Exercise prompt -
Among the lines of data below, reproduce only those from the one with "set_option synthInstance.maxHeartbeats 400000" through the one with "theorem witness_EncodeOfDecode : (decode", exactly as they stand, both ends included.

Data for the task -
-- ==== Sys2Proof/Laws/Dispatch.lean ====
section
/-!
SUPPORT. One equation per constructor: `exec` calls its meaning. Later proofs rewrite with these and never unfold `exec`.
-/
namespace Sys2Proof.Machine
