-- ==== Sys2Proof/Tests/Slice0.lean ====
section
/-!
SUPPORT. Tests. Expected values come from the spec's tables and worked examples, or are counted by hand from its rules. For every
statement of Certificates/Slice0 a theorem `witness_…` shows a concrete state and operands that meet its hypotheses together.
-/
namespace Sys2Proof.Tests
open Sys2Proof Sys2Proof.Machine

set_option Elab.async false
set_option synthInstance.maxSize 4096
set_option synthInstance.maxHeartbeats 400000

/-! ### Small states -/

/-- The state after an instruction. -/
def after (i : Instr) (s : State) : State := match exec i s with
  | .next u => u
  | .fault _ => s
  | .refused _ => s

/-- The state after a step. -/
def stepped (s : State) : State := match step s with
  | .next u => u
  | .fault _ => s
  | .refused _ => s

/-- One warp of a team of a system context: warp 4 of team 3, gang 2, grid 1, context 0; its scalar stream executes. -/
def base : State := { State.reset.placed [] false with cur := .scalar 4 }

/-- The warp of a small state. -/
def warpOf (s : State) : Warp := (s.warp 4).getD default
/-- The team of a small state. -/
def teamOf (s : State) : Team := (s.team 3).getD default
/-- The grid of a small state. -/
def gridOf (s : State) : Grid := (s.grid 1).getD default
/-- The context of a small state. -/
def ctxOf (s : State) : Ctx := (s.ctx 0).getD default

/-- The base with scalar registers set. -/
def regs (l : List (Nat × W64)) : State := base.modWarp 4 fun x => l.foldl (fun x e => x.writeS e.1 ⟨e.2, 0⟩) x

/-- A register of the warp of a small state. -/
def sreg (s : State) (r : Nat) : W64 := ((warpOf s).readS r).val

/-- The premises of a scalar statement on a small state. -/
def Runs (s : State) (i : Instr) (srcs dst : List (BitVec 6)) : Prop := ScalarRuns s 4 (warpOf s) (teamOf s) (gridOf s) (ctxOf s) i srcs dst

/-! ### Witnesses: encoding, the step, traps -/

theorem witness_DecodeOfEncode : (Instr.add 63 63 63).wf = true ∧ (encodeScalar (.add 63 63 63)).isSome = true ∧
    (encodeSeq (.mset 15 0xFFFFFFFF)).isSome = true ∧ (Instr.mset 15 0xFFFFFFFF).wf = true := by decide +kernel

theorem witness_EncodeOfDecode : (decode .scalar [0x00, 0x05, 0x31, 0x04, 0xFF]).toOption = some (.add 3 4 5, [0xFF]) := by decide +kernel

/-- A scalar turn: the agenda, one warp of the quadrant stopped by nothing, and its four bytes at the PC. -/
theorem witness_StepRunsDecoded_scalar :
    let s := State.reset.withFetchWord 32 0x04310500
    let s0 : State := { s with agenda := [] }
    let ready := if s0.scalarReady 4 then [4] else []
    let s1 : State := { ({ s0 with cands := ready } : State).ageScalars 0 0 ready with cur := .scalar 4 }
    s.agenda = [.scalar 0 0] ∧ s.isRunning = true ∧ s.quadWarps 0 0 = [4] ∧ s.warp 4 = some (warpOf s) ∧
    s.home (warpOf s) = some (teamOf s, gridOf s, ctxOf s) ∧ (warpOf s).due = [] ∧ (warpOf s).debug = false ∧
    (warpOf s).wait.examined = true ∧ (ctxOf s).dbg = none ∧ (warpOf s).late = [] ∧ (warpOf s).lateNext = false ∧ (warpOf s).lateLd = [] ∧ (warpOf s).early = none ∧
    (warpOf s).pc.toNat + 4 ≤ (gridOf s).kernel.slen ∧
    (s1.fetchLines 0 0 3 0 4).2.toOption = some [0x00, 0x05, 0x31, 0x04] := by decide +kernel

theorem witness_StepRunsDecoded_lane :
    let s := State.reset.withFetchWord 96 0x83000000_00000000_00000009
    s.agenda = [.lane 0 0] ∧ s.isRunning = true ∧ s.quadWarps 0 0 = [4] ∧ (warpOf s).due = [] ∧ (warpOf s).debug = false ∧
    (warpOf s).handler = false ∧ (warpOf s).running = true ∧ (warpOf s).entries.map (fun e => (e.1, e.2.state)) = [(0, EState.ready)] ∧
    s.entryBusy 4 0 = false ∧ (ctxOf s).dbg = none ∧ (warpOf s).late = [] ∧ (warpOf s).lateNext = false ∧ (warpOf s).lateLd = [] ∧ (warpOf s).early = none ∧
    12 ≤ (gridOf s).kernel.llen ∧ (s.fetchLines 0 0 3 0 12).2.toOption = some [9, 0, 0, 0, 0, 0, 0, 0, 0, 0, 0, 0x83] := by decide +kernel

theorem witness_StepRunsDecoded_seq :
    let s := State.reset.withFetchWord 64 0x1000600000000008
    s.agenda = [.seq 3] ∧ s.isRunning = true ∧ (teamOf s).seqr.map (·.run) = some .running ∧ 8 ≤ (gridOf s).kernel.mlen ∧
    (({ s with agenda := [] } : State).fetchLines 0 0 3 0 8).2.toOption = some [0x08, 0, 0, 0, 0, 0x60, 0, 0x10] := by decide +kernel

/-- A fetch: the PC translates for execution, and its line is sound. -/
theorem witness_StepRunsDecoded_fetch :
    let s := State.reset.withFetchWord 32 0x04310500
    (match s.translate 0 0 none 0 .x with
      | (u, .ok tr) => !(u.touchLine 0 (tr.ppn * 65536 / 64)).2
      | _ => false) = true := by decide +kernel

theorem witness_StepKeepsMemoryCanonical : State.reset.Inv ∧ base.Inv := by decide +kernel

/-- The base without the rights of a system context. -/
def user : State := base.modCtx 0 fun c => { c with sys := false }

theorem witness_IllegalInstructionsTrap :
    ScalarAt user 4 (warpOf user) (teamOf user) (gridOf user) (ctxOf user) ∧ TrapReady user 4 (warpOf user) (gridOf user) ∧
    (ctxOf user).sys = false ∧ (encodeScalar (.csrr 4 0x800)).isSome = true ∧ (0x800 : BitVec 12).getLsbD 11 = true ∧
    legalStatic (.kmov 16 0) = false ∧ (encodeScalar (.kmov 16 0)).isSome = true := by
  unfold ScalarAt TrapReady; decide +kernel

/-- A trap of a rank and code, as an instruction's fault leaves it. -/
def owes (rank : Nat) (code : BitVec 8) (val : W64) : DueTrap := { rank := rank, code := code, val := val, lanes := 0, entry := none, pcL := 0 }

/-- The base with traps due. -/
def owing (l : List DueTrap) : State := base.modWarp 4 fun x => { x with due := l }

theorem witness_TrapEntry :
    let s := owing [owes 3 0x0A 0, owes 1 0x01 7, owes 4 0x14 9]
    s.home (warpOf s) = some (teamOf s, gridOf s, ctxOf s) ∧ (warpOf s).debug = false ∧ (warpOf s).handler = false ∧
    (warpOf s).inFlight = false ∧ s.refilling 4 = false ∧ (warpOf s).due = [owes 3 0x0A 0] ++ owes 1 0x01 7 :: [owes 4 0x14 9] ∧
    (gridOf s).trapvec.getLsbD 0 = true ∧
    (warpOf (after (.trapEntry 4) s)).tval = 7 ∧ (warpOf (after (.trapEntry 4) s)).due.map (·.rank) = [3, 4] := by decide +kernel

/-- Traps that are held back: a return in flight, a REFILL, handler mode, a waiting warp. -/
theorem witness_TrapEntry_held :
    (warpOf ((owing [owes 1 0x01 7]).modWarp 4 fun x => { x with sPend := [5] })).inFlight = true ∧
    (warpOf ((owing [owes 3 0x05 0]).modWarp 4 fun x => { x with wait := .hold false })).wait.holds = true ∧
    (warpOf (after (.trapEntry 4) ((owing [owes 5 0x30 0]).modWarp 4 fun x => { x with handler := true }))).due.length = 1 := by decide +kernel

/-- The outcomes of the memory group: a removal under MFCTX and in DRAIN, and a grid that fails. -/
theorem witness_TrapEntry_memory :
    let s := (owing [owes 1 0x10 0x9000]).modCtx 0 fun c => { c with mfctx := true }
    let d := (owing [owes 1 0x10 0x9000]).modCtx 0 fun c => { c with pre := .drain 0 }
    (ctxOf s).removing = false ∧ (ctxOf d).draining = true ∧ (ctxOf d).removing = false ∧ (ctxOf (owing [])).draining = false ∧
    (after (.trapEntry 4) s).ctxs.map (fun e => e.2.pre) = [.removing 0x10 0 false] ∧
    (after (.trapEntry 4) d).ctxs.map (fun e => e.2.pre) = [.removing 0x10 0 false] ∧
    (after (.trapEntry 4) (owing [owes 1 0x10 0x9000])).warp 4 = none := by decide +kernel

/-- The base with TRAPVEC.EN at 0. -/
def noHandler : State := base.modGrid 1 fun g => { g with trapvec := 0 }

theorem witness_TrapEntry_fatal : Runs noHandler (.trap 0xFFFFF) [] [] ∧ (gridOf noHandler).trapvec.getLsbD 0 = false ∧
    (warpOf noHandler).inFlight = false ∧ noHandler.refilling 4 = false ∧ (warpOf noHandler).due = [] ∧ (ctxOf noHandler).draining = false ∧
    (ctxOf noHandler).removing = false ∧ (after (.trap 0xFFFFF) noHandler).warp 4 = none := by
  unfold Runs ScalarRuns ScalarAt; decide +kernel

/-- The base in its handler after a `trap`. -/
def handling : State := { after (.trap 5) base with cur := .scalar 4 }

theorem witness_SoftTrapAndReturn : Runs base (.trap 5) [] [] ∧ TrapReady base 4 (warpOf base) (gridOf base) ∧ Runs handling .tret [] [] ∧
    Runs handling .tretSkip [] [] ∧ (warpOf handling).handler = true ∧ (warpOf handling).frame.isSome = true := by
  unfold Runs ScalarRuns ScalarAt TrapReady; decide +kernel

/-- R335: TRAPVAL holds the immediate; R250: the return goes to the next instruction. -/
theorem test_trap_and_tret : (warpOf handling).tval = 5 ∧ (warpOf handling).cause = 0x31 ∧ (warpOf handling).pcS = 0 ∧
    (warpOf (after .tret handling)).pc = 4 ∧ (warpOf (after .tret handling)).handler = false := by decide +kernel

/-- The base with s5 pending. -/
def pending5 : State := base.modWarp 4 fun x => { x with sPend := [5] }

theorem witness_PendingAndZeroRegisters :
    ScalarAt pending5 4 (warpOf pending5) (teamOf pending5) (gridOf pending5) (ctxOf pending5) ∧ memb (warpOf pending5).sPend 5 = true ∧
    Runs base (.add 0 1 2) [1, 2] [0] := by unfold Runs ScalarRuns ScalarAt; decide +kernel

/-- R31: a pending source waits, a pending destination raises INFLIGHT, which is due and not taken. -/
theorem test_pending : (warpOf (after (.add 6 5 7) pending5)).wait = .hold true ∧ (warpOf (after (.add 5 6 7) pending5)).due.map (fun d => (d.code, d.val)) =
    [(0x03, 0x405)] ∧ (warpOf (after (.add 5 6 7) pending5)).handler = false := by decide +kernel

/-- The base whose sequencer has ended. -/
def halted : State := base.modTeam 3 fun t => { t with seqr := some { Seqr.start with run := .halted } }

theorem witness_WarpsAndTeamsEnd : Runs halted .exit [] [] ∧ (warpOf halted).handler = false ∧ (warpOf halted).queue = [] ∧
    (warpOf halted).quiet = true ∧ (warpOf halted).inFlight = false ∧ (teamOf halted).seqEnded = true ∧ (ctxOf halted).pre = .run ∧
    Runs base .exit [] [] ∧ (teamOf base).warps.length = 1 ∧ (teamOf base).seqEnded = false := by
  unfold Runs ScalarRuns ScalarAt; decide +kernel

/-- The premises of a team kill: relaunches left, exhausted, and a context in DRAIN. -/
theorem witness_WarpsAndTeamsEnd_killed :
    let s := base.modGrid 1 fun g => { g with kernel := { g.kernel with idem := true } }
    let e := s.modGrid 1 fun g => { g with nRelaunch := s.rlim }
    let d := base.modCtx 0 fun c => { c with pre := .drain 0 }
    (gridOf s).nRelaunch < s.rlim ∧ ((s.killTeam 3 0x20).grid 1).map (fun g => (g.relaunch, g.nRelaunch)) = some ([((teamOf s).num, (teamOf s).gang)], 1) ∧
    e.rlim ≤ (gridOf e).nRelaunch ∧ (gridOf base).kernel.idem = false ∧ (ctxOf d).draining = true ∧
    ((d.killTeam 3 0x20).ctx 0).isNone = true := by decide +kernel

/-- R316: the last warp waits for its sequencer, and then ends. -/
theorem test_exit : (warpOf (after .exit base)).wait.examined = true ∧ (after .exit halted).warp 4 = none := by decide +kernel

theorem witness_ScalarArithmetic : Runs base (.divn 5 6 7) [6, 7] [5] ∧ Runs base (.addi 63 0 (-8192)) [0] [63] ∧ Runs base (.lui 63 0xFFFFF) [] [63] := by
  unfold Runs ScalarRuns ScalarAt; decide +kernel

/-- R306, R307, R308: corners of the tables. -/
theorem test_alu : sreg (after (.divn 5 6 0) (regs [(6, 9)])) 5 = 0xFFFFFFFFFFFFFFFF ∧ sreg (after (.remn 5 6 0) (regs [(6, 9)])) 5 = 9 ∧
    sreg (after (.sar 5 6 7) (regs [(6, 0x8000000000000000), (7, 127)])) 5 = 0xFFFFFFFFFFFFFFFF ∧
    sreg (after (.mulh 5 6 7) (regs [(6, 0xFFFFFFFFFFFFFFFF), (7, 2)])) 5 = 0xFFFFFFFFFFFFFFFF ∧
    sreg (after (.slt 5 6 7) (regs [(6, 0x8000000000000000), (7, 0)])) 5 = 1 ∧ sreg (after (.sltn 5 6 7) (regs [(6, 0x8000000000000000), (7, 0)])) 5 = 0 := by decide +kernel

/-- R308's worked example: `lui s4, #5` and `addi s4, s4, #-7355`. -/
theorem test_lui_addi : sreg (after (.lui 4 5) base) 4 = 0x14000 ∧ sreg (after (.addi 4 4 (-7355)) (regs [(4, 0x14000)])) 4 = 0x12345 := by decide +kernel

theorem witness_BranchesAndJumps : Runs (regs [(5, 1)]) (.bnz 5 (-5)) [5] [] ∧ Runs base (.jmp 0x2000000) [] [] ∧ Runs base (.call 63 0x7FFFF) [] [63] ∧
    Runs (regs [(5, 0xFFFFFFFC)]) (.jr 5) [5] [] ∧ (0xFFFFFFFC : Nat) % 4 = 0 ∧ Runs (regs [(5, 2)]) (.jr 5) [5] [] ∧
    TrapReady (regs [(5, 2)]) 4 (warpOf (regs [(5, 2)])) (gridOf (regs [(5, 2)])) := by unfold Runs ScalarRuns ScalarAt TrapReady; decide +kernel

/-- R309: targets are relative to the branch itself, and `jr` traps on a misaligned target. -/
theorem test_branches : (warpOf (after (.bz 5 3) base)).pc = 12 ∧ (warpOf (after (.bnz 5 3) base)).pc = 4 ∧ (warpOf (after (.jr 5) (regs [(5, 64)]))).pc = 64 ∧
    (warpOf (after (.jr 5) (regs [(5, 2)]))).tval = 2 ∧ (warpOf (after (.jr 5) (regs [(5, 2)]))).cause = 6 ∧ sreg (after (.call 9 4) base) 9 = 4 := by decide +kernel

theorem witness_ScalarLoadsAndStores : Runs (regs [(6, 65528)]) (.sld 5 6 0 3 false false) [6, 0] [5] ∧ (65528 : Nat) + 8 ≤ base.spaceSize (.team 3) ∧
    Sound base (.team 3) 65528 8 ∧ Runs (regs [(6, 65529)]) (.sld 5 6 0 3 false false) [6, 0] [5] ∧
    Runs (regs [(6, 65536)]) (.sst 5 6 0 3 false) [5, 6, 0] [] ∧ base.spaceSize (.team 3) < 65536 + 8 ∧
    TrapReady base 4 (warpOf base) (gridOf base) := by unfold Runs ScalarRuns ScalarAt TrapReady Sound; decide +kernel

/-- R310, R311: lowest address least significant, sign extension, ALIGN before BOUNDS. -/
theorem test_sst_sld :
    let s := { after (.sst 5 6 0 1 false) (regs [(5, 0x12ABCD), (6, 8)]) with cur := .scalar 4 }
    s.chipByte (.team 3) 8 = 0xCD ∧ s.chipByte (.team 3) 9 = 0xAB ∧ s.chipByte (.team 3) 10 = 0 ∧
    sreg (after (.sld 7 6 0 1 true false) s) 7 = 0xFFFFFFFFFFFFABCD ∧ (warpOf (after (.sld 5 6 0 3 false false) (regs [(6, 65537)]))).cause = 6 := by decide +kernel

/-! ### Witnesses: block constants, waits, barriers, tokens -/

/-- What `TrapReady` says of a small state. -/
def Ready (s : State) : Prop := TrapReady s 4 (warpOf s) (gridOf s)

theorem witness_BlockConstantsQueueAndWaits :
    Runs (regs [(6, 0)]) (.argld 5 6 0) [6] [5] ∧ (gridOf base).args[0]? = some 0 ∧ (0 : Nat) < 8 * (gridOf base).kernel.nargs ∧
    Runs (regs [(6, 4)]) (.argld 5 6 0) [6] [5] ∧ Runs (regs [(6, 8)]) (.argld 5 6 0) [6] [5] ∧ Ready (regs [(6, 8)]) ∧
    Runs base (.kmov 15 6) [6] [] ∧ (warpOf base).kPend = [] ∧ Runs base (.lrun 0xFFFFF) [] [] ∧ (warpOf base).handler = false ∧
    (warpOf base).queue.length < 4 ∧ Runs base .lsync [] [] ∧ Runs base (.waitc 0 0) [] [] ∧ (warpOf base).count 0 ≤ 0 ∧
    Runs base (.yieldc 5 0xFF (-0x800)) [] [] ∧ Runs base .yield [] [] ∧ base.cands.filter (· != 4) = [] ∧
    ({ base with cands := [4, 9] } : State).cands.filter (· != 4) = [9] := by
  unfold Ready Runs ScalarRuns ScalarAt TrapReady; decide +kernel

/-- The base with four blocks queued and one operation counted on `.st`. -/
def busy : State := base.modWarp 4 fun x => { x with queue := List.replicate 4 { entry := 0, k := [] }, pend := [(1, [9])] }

Response for this exercise -
set_option synthInstance.maxHeartbeats 400000

/-! ### Small states -/

/-- The state after an instruction. -/
def after (i : Instr) (s : State) : State := match exec i s with
  | .next u => u
  | .fault _ => s
  | .refused _ => s

/-- The state after a step. -/
def stepped (s : State) : State := match step s with
  | .next u => u
  | .fault _ => s
  | .refused _ => s

/-- One warp of a team of a system context: warp 4 of team 3, gang 2, grid 1, context 0; its scalar stream executes. -/
def base : State := { State.reset.placed [] false with cur := .scalar 4 }

/-- The warp of a small state. -/
def warpOf (s : State) : Warp := (s.warp 4).getD default
/-- The team of a small state. -/
def teamOf (s : State) : Team := (s.team 3).getD default
/-- The grid of a small state. -/
def gridOf (s : State) : Grid := (s.grid 1).getD default
/-- The context of a small state. -/
def ctxOf (s : State) : Ctx := (s.ctx 0).getD default

/-- The base with scalar registers set. -/
def regs (l : List (Nat × W64)) : State := base.modWarp 4 fun x => l.foldl (fun x e => x.writeS e.1 ⟨e.2, 0⟩) x

/-- A register of the warp of a small state. -/
def sreg (s : State) (r : Nat) : W64 := ((warpOf s).readS r).val

/-- The premises of a scalar statement on a small state. -/
def Runs (s : State) (i : Instr) (srcs dst : List (BitVec 6)) : Prop := ScalarRuns s 4 (warpOf s) (teamOf s) (gridOf s) (ctxOf s) i srcs dst

/-! ### Witnesses: encoding, the step, traps -/

theorem witness_DecodeOfEncode : (Instr.add 63 63 63).wf = true ∧ (encodeScalar (.add 63 63 63)).isSome = true ∧
    (encodeSeq (.mset 15 0xFFFFFFFF)).isSome = true ∧ (Instr.mset 15 0xFFFFFFFF).wf = true := by decide +kernel

theorem witness_EncodeOfDecode : (decode .scalar [0x00, 0x05, 0x31, 0x04, 0xFF]).toOption = some (.add 3 4 5, [0xFF]) := by decide +kernel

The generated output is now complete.